Note that whilst it is also possible to use a token instead of a webhook, this approach is now deprecated.

By default the Slack notification will dump all available information into the alert. For example, a notification may be posted to Slack which looks like this:

{
  "metrics":[
     {
        "dimensions":{
           "hostname":"operator"
        },
        "id":null,
        "name":"cpu.user_perc"
     }
  ],
  "alarm_id":"20a54a65-44b8-4ac9-a398-1f2d888827d2",
  "state":"ALARM",
  "alarm_timestamp":1556703552,
  "tenant_id":"62f7a7a314904aa3ab137d569d6b4fde",
  "old_state":"OK",
  "alarm_description":"Dummy alarm",
  "message":"Thresholds were exceeded for the sub-alarms: count(cpu.user_perc, deterministic) >= 1.0 with the values: [1.0]",
  "alarm_definition_id":"78ce7b53-f7e6-4b51-88d0-cb741e7dc906",
  "alarm_name":"dummy_alarm"
}

The format of the above message can be customised with a Jinja template. All fields from the raw Slack message are available in the template. For example, you may configure the plugin as follows:

[notification_types]
enabled = slack

[slack_notifier]
message_template = /etc/monasca/slack_template.j2
timeout = 10
ca_certs = /etc/ssl/certs/ca-bundle.crt
insecure = False

With the following contents of `/etc/monasca/slack_template.j2`:

{{ alarm_name }} has triggered on {% for item in metrics %}host {{ item.dimensions.hostname }}{% if not loop.last %}, {% endif %}{% endfor %}.
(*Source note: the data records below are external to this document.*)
-- ==== Sys2Proof/Tests/Slice0.lean ====
section
/-! SUPPORT. The model's own tests: words of core instructions, ill-formed commands, the spec's worked examples, and for every statement
with hypotheses a state that meets them (`meets_…`). -/

namespace Sys2Proof.Tests

set_option Elab.async false

open Sys2Proof.Machine

/-! ## Small states -/

/-- The block up, at Ready; in host memory a table of two levels that maps the first GiB to itself (R369). -/
def up : State := { State.reset with phase := .up, host := [(0, 0x09), (1, 0x10), (0x1000, 0x0F)] }

/-- A register of the state set. -/
def withReg (s : State) (off : Nat) (v : Word) : State := s.setReg off v

/-- The 128 bytes of a v2 descriptor of a kind with 64 records and flags, `REFINE` and `PASSES` 1, its input at 0x2000, its output at 0x3000 (R53). -/
def raw (kind flags : Nat) : List Byte := [BitVec.ofNat 8 (2 + 16 * kind), 0] ++ leBytes 2 (0x140 + flags) ++ leBytes 4 64 ++ zeroBytes 8 ++ leBytes 8 0x2000 ++ leBytes 8 0x3000 ++ zeroBytes 96

/-- A fetched descriptor. -/
def got (kind flags : Nat) : Fetched :=
  { raw := raw kind flags, ring := 0, entries := 1, half := false, stamped := true, fault := none, tly := none, mirrored := false }

def q0 : Que := 0
def d0 : Dist := 0
def b0 : Bid := { que := q0, seq := 0, held := false }

/-- A batch in the engine, admitted. -/
def bat (kind flags : Nat) : Batch := { up.newBatch q0 (got kind flags) 0 with st := .admitted, admitOrd := 1, checked := true }

/-- Walker 0 of a batch, in district 0. -/
def wk (x : Batch) (st : WState) : Walker := { Walker.fresh x 0 0 0 0 0 with st := st }

/-- District 0 open, with its core. -/
def dist0 : District := { District.reset with reasons := 0, drained := false }

/-- The block up with district 0 open, one admitted batch of rays, and its walker. -/
def opened (x : Batch) (w : Walker) : State := { up.setDist 0 dist0 with batches := [x], walkers := [w] }

def ray1 : State := opened (bat 0 0) (wk (bat 0 0) .queued)

def hit0 : Hit :=
  { t := 0, prim := 0, inst := 0, iuser := 0, kind := 0, b1 := 0, b2 := 0, front := true, recA := 0, luser := 0, ctx := 0,
    fl := { opq := false, noAnyhit := false, noCull := false } }

def inv0 : Invocation := { entry := 0, prog := 1, bid := b0, idx := 0, gen := 0, cls := 0, hit := hit0 }

/-- A group of two threads, thread 0 active, that has fetched a word. -/
def grp (w : BitVec 64) : Group :=
  { Group.blank inv0 with codeLen := 4096, nreg := 64, localK := 4, active := 1, live := 3, launch := 3, ir := some w, uregs := (List.range 64).map (fun n => (n, 0)), preds := [(0, 1), (1, 0)], invs := [inv0, { inv0 with idx := 1 }] }

def gr : GRef := ⟨0, 0⟩

/-- A group at the front of its stream. -/
def at0 (g : Group) : State := ray1.putGroup 0 0 g

/-- Fields that suit every register form: numbers that are multiples of 4, each below NREG. -/
def f0 : Fields := { typ := 0, ua := false, ib := false, ud := false, dst := 4, sa := 8, sb := 12, sc := 16, imm := 0 }

/-! ## Words (R235, R237), by hand from the layout: `CLASS` 63-60, `OP` 59-54, `TYPE` 53-51, `UA` 50, `IB` 49, `UD` 48, `DST` 47-40, `SA` 39-32, `SB` 31-24,
`SC` 23-16, `IMM16` 15-0 -/

/-- The example of the chapter on instruction words: FFMA v40, v41, 2.0, v42. -/
theorem test_word_ffma : decodeCore gr 0x10C22829002A4000
    = some (.ffma gr { typ := 0, ua := false, ib := true, ud := false, dst := 0x28, sa := 0x29, sb := 0, sc := 0x2A, imm := 0x4000 }) := by decide +kernel
theorem test_word_ffma_back : encodeCore (.ffma gr { typ := 0, ua := false, ib := true, ud := false, dst := 0x28, sa := 0x29, sb := 0, sc := 0x2A, imm := 0x4000 })
    = some (gr, 0x10C22829002A4000) := by decide +kernel
theorem test_word_urem : decodeCore gr 0x0504010203000000
    = some (.urem gr { typ := 0, ua := true, ib := false, ud := false, dst := 1, sa := 2, sb := 3, sc := 0, imm := 0 }) := by decide +kernel
theorem test_word_flog2 : decodeCore gr 0x13D0010200000000
    = some (.flog2 gr { typ := 2, ua := false, ib := false, ud := false, dst := 1, sa := 2, sb := 0, sc := 0, imm := 0 }) := by decide +kernel
theorem test_word_upf4 : decodeCore gr 0x2478010200000000
    = some (.upf4 gr { typ := 7, ua := false, ib := false, ud := false, dst := 1, sa := 2, sb := 0, sc := 0, imm := 0 }) := by decide +kernel
theorem test_word_pnot : decodeCore gr 0x32C0010000000000
    = some (.pnot gr { typ := 0, ua := false, ib := false, ud := false, dst := 1, sa := 0, sb := 0, sc := 0, imm := 0 }) := by decide +kernel
theorem test_word_nop : decodeCore gr 0x47C0000000000000
    = some (.nop gr { typ := 0, ua := false, ib := false, ud := false, dst := 0, sa := 0, sb := 0, sc := 0, imm := 0 }) := by decide +kernel
theorem test_word_stH : decodeCore gr 0x51600002030000F8
    = some (.stH gr { typ := 4, ua := false, ib := false, ud := false, dst := 0, sa := 2, sb := 3, sc := 0, imm := 0xF8 }) := by decide +kernel
theorem test_word_mred : decodeCore gr 0x6098000100000040
    = some (.mred gr { typ := 3, ua := false, ib := false, ud := false, dst := 0, sa := 1, sb := 0, sc := 0, imm := 0x40 }) := by decide +kernel
theorem test_word_recv : decodeCore gr 0x7040050600000007
    = some (.recv gr { typ := 0, ua := false, ib := false, ud := false, dst := 5, sa := 6, sb := 0, sc := 0, imm := 7 }) := by decide +kernel
theorem test_word_slotUnlock : decodeCore gr 0x80C0000000000000
    = some (.slotUnlock gr { typ := 0, ua := false, ib := false, ud := false, dst := 0, sa := 0, sb := 0, sc := 0, imm := 0 }) := by decide +kernel
theorem test_word_vote : decodeCore gr 0x9141020000010000
    = some (.vote gr { typ := 0, ua := false, ib := false, ud := true, dst := 2, sa := 0, sb := 0, sc := 1, imm := 0 }) := by decide +kernel
/-- Operations that no class lists, and the classes from 10 up (R237). -/
theorem test_word_none : decodeCore gr 0x0540000000000000 = none ∧ decodeCore gr 0x41C0000000000000 = none ∧ decodeCore gr 0xA000000000000000 = none
    ∧ decodeCore gr 0xF000000000000000 = none := by decide +kernel

/-! ## Ill-formed commands -/

theorem smoke_transfer : (Instr.apertureRead ⟨0, 0⟩ 0).wf = false ∧ (Instr.apertureRead ⟨0, 0⟩ 257).wf = false ∧ (Instr.apertureRead ⟨0, 0⟩ 256).wf = true
    ∧ (Instr.apertureWrite ⟨0, 0⟩ []).wf = false := by decide +kernel
theorem smoke_host_data : (Instr.hostReadData 0 []).wf = false ∧ (Instr.hostReadData (2 ^ 52 - 1) [0, 0]).wf = false
    ∧ (Instr.hostReadData (2 ^ 52 - 1) [0]).wf = true := by decide +kernel
theorem smoke_malformed : (Instr.regAccessMalformed 0x40 4 true).wf = false ∧ (Instr.regAccessMalformed 0x42 4 true).wf = true
    ∧ (Instr.regAccessMalformed 0x100000 4 false).wf = true ∧ (Instr.regAccessMalformed 0x40 8 false).wf = true := by decide +kernel
theorem smoke_aligned : (Instr.registerRead 0x41).wf = false ∧ (Instr.registerWrite 0x42 0).wf = false ∧ (Instr.rcRead 0x43 true).wf = false
    ∧ (Instr.registerRead 0x44).wf = true := by decide +kernel
theorem smoke_page : (Instr.pgCtlWrite 0x10 0).wf = false ∧ (Instr.pgLockWrite 0x0F 0).wf = true ∧ (Instr.pgSnap 0x3F).wf = false ∧ (Instr.injectArm 0x20 0).wf = false
    ∧ (Instr.injectArm 0xFF 0).wf = true := by decide +kernel
theorem smoke_account : (Instr.grantAdd true 4).wf = false ∧ (Instr.grantSet true 3).wf = true ∧ (Instr.grantAdd false 0xFFF).wf = true := by decide +kernel
theorem smoke_fill : (Instr.stackFill 0 0 32).wf = false ∧ (Instr.stackFill 0 0 64).wf = true := by decide +kernel
theorem smoke_link : (Instr.hostLinkReset false { modules := 9, rate := 0 }).wf = false ∧ (Instr.hostLinkReset false { modules := 8, rate := 4 }).wf = false
    ∧ (Instr.hostLinkReset false { modules := 8, rate := 3 }).wf = true := by decide +kernel
theorem smoke_entry : (Instr.twinEntry ⟨0, true⟩ 0 (zeroBytes 64)).wf = false ∧ (Instr.twinEntry ⟨0, true⟩ 0 (zeroBytes 160)).wf = true := by decide +kernel
theorem smoke_fails : (Instr.testPortInstruction .jtag 1 [136]).wf = false ∧ (Instr.testPortInstruction .jtag 1 [135]).wf = true := by decide +kernel
theorem smoke_startup : (Instr.startup { failed := [], stripFail := false, ports := [], link := { modules := 0, rate := 0 }, twinTrains := true }).wf = false := by decide +kernel

/-! ## Worked examples of the spec -/

/-- R490's example: treelet 0x4123 lies in lot 733 and set 5,871; with every district open its owner is 93. -/
theorem test_hash_example : tidHash 0x4123 = 0xB77D9D4B ∧ tidLot 0x4123 = 733 ∧ tidSet 0x4123 = 5871 ∧ lotOwnerOf (fun _ => true) 733 = some 93
    ∧ mapHolder 0x4123 = 91 := by decide +kernel

/-! ## Core instructions: states that meet the hypotheses -/

/-- A word of a class and an operation at the front, in fields `f`. -/
abbrev fr (c o : Nat) (f : Fields) : Prop := (at0 (grp (insWord c o f))).fronts gr c o f (grp (insWord c o f))

theorem meets_int : ∀ o < 0x15, fr 0 o f0 := by decide +kernel
theorem meets_flt : ∀ o < 0x10, fr 1 o f0 := by decide +kernel
theorem meets_cvt : ∀ o < 0x12, fr 2 o f0 := by decide +kernel
theorem meets_cmp : ∀ o ∈ [0x00, 0x01, 0x02, 0x08, 0x09, 0x0A, 0x0B], fr 3 o f0 := by decide +kernel
theorem meets_spc : ∀ o < 0x06, fr 9 o f0 := by decide +kernel
/-- A group with no thread of its two left waiting, at a barrier with all of them active. -/
def whole (w : BitVec 64) : Group := { grp w with active := 3 }
theorem meets_ctl : (∀ o ∈ [0x00, 0x01, 0x02, 0x03, 0x04, 0x05, 0x06, 0x08, 0x09, 0x0A, 0x0B, 0x0C, 0x10, 0x11, 0x12, 0x18, 0x19, 0x1F], fr 4 o f0)
    ∧ (grp 0).badTarget ((grp 0).ureg f0.sa.toNat).toNat = false ∧ (grp 0).badTarget ((grp 0).ureg 63).toNat = false ∧ (at0 (grp 0)).unfinished (grp 0) = false
    ∧ (grp 0).counter (f0.imm.toNat % 4) ≤ f0.imm.toNat / 4 % 64
    ∧ (at0 (whole (insWord 4 0x10 f0))).fronts gr 4 0x10 f0 (whole (insWord 4 0x10 f0)) ∧ (whole 0).active = (whole 0).launch := by
  decide +kernel
/-- The last call to a good target, and the first bad ones: one below `CODE_LEN`, at it, and not a multiple of 8. -/
theorem meets_targets : (grp 0).badTarget 4088 = false ∧ (grp 0).badTarget 4096 = true ∧ (grp 0).badTarget 4084 = true := by decide +kernel
/-- A group with 15, 16 and one mask on its stack (R240, R241). -/
def stacked (n : Nat) (w : BitVec 64) : Group := { grp w with mstack := List.replicate n { outer := 3, pend := 2 } }
theorem meets_stack : (at0 (stacked 15 (insWord 4 8 f0))).fronts gr 4 8 f0 (stacked 15 (insWord 4 8 f0))
    ∧ (at0 (stacked 16 (insWord 4 8 f0))).fronts gr 4 8 f0 (stacked 16 (insWord 4 8 f0))
    ∧ (∀ o ∈ [0x09, 0x0A, 0x0B, 0x0C], (at0 (stacked 1 (insWord 4 o f0))).fronts gr 4 o f0 (stacked 1 (insWord 4 o f0)))
    ∧ f0.imm.toNat % 16 < (stacked 1 0).mstack.length ∧ (stacked 0 0).mstack = [] ∧ (stacked 0 0).mstack.length ≤ f0.imm.toNat % 16 := by decide +kernel
/-- Instructions whose group has no active thread (R239). -/
abbrev idle (c o : Nat) (f : Fields) : Prop :=
  (at0 { grp (insWord c o f) with active := 0 }).fronts gr c o f { grp (insWord c o f) with active := 0 }
theorem meets_idle : ∀ p ∈ [(0, 0x00), (1, 0x00), (2, 0x00), (3, 0x08), (5, 0x00), (5, 0x01), (5, 0x02), (5, 0x04), (5, 0x05), (7, 0x00), (7, 0x01), (8, 0x00),
    (8, 0x03), (9, 0x00), (9, 0x01), (9, 0x05)], idle p.1 p.2 f0 := by decide +kernel
theorem meets_idle_slots : idle 8 0x01 { f0 with typ := 2 } ∧ idle 8 0x02 { f0 with typ := 4 } ∧ idle 5 0x03 { f0 with imm := 64 } := by decide +kernel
With this configuration, the raw Slack message above would be transformed into:

dummy_alarm has triggered on host(s): operator.

Future Considerations

  • More extensive load testing is needed:

    • How fast is the mysql db? How much load do we put on it. Initially I think it makes most sense to read notification details for each alarm but eventually I may want to cache that info.
    • How expensive are commits to Kafka for every message we read? Should we commit every N messages?
    • How efficient is the default Kafka consumer batch size?
    • Currently we can get ~200 notifications per second per NotificationEngine instance using webhooks to a local http server. Is that fast enough?
    • Are we putting too much load on Kafka at ~200 commits per second?